**PROBLEM DETAILS:**
Take the records below from their first line to the line with "def decodeWord (cw", and restate those lines word for word.

[PROVIDED ENTRIES — start]

-- ==== Sys2Proof/Decode.lean ====
section
/-! DEFINITION. The decoder, total on any bytes and rejecting by name, and after it the encoder and
the assembler, both written from the encoding rules R81 to R92. -/

namespace Sys2Proof

/-- Why a command word is reserved (R90). -/
inductive Reserved where
  /-- OPC is not 0x01, 0x02 or 0x03. -/
  | opcode
  /-- RSV is not 0x00. -/
  | rsv
  deriving DecidableEq, Repr

/-- Why a byte sequence does not decode. -/
inductive DecodeError where
  /-- fewer bytes than the header, or than header and payload, need -/
  | incomplete
  /-- a reserved header -/
  | reserved (why : Reserved)
  deriving DecidableEq, Repr

/-! ### The command word CMD32 -/

/-- OPC = CW[7:0] (R82). -/
def opcOf (cw : BitVec 32) : Byte := cw.extractLsb' 0 8

/-- RSV = CW[15:8] (R82). -/
def rsvOf (cw : BitVec 32) : Byte := cw.extractLsb' 8 8

/-- LEN = CW[31:16] as a natural (R82, R85). -/
def lenOf (cw : BitVec 32) : Nat := (cw.extractLsb' 16 16).toNat

/-- The command word of four header bytes, "least significant byte first" (R65, R81). -/
def wordOfBytes (b0 b1 b2 b3 : Byte) : BitVec 32 := b3 ++ b2 ++ b1 ++ b0

/-- Byte n of a command word: CW[8n+7:8n] (R39). -/
def byteOfWord (cw : BitVec 32) (n : Nat) : Byte := cw.extractLsb' (8 * n) 8

/-- The command a header carries, or why it is reserved; OPC is checked before RSV (R83, R84, R90
and the order of R202). -/
def decodeWord (cw : BitVec 32) : Except Reserved Instr :=
  if opcOf cw ≠ 0x01#8 ∧ opcOf cw ≠ 0x02#8 ∧ opcOf cw ≠ 0x03#8 then .error .opcode
  else if rsvOf cw ≠ 0x00#8 then .error .rsv
  else if opcOf cw = 0x01#8 then .ok (.keyx (lenOf cw))
  else if opcOf cw = 0x02#8 then .ok (.enc (lenOf cw))
  else .ok (.dec (lenOf cw))

/-- The command at the head of a byte stream, and the bytes after its header (R81). -/
def decode : List Byte → Except DecodeError (Instr × List Byte)
  | b0 :: b1 :: b2 :: b3 :: rest =>
    match decodeWord (wordOfBytes b0 b1 b2 b3) with
    | .ok i => .ok (i, rest)
    | .error why => .error (.reserved why)
  | _ => .error .incomplete

/-- The whole frame at the head of a byte stream, and the bytes after it: "4 + LEN bytes" (R86). -/
def decodeFrame (bytes : List Byte) : Except DecodeError (Frame × List Byte) :=
  match decode bytes with
  | .error e => .error e
  | .ok (i, rest) =>
    if rest.length < i.len then .error .incomplete
    else .ok (⟨i, rest.take i.len⟩, rest.drop i.len)

/-! ### The encoder -/

/-- OPC of a command (R83). -/
def opcFor : Instr → Byte
  | .keyx _ => 0x01#8
  | .enc _ => 0x02#8
  | .dec _ => 0x03#8

/-- The command word LEN, RSV = 0x00, OPC, bit 31 on the left (R82). -/
def encodeWord (i : Instr) : BitVec 32 := BitVec.ofNat 16 i.len ++ 0x00#8 ++ opcFor i

/-- The four bytes of a command word, least significant first (R65, R92). -/
def bytesOfWord (cw : BitVec 32) : List Byte :=
  [byteOfWord cw 0, byteOfWord cw 1, byteOfWord cw 2, byteOfWord cw 3]

/-- The header bytes of a command (R81). -/
def encode (i : Instr) : List Byte := bytesOfWord (encodeWord i)

/-- The bytes of a whole frame (R81). -/
def encodeFrame (f : Frame) : List Byte := encode f.instr ++ f.payload

/-! ### The assembler -/

/-- The frame of a mnemonic with payload bytes: LEN is "the number of bytes written" (R91); more
than 65535 bytes "cannot be encoded" (R85). -/
def assembleCommand (i : Nat → Instr) (bytes : List Byte) : Option (List Byte) :=
  if bytes.length < 65536 then some (encodeFrame ⟨i bytes.length, bytes⟩) else none

/-- The stream bytes of one source line (R91, R92). -/
def assembleLine : SourceLine → Option (List Byte)
  | .keyx bytes => assembleCommand .keyx bytes
  | .enc bytes => assembleCommand .enc bytes
  | .dec bytes => assembleCommand .dec bytes
  | .cw word => some (bytesOfWord word)
  | .byte bytes => some bytes

/-- `xx·n`: n copies of byte xx (R91). -/
def repeated (x : Byte) (n : Nat) : List Byte := List.replicate n x

/-! ### Words numbered as spec/opcode_table.json numbers them -/

/-- `n` bytes of the number w from byte k on, least significant first. -/
def bytesFrom (w : Nat) : Nat → Nat → List Byte
  | _, 0 => []
  | k, n + 1 => BitVec.ofNat 8 (w / 2 ^ (8 * k)) :: bytesFrom w (k + 1) n

/-- The stream bytes of a table word of nbits bits: its header, then as many payload bytes as
its LEN field says; every bit above nbits is 0. -/
def tableFrame (nbits w : Nat) : List Byte :=
  bytesFrom (w % 2 ^ nbits) 0 4 ++
    bytesFrom (w % 2 ^ nbits) 4 (lenOf (BitVec.ofNat 32 (w % 2 ^ nbits)))

/-- What the decoder reads from a table word of nbits bits. -/
def decodeTableWord (nbits w : Nat) : Option Instr :=
  match decode (tableFrame nbits w) with
  | .ok (i, _) => some i
  | .error _ => none

end Sys2Proof
end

[PROVIDED ENTRIES — finish]

**SOLUTION:**
-- ==== Sys2Proof/Decode.lean ====
section
/-! DEFINITION. The decoder, total on any bytes and rejecting by name, and after it the encoder and
the assembler, both written from the encoding rules R81 to R92. -/

namespace Sys2Proof

/-- Why a command word is reserved (R90). -/
inductive Reserved where
  /-- OPC is not 0x01, 0x02 or 0x03. -/
  | opcode
  /-- RSV is not 0x00. -/
  | rsv
  deriving DecidableEq, Repr

/-- Why a byte sequence does not decode. -/
inductive DecodeError where
  /-- fewer bytes than the header, or than header and payload, need -/
  | incomplete
  /-- a reserved header -/
  | reserved (why : Reserved)
  deriving DecidableEq, Repr

/-! ### The command word CMD32 -/

/-- OPC = CW[7:0] (R82). -/
def opcOf (cw : BitVec 32) : Byte := cw.extractLsb' 0 8

/-- RSV = CW[15:8] (R82). -/
def rsvOf (cw : BitVec 32) : Byte := cw.extractLsb' 8 8

/-- LEN = CW[31:16] as a natural (R82, R85). -/
def lenOf (cw : BitVec 32) : Nat := (cw.extractLsb' 16 16).toNat

/-- The command word of four header bytes, "least significant byte first" (R65, R81). -/
def wordOfBytes (b0 b1 b2 b3 : Byte) : BitVec 32 := b3 ++ b2 ++ b1 ++ b0

/-- Byte n of a command word: CW[8n+7:8n] (R39). -/
def byteOfWord (cw : BitVec 32) (n : Nat) : Byte := cw.extractLsb' (8 * n) 8

/-- The command a header carries, or why it is reserved; OPC is checked before RSV (R83, R84, R90
and the order of R202). -/
def decodeWord (cw : BitVec 32) : Except Reserved Instr :=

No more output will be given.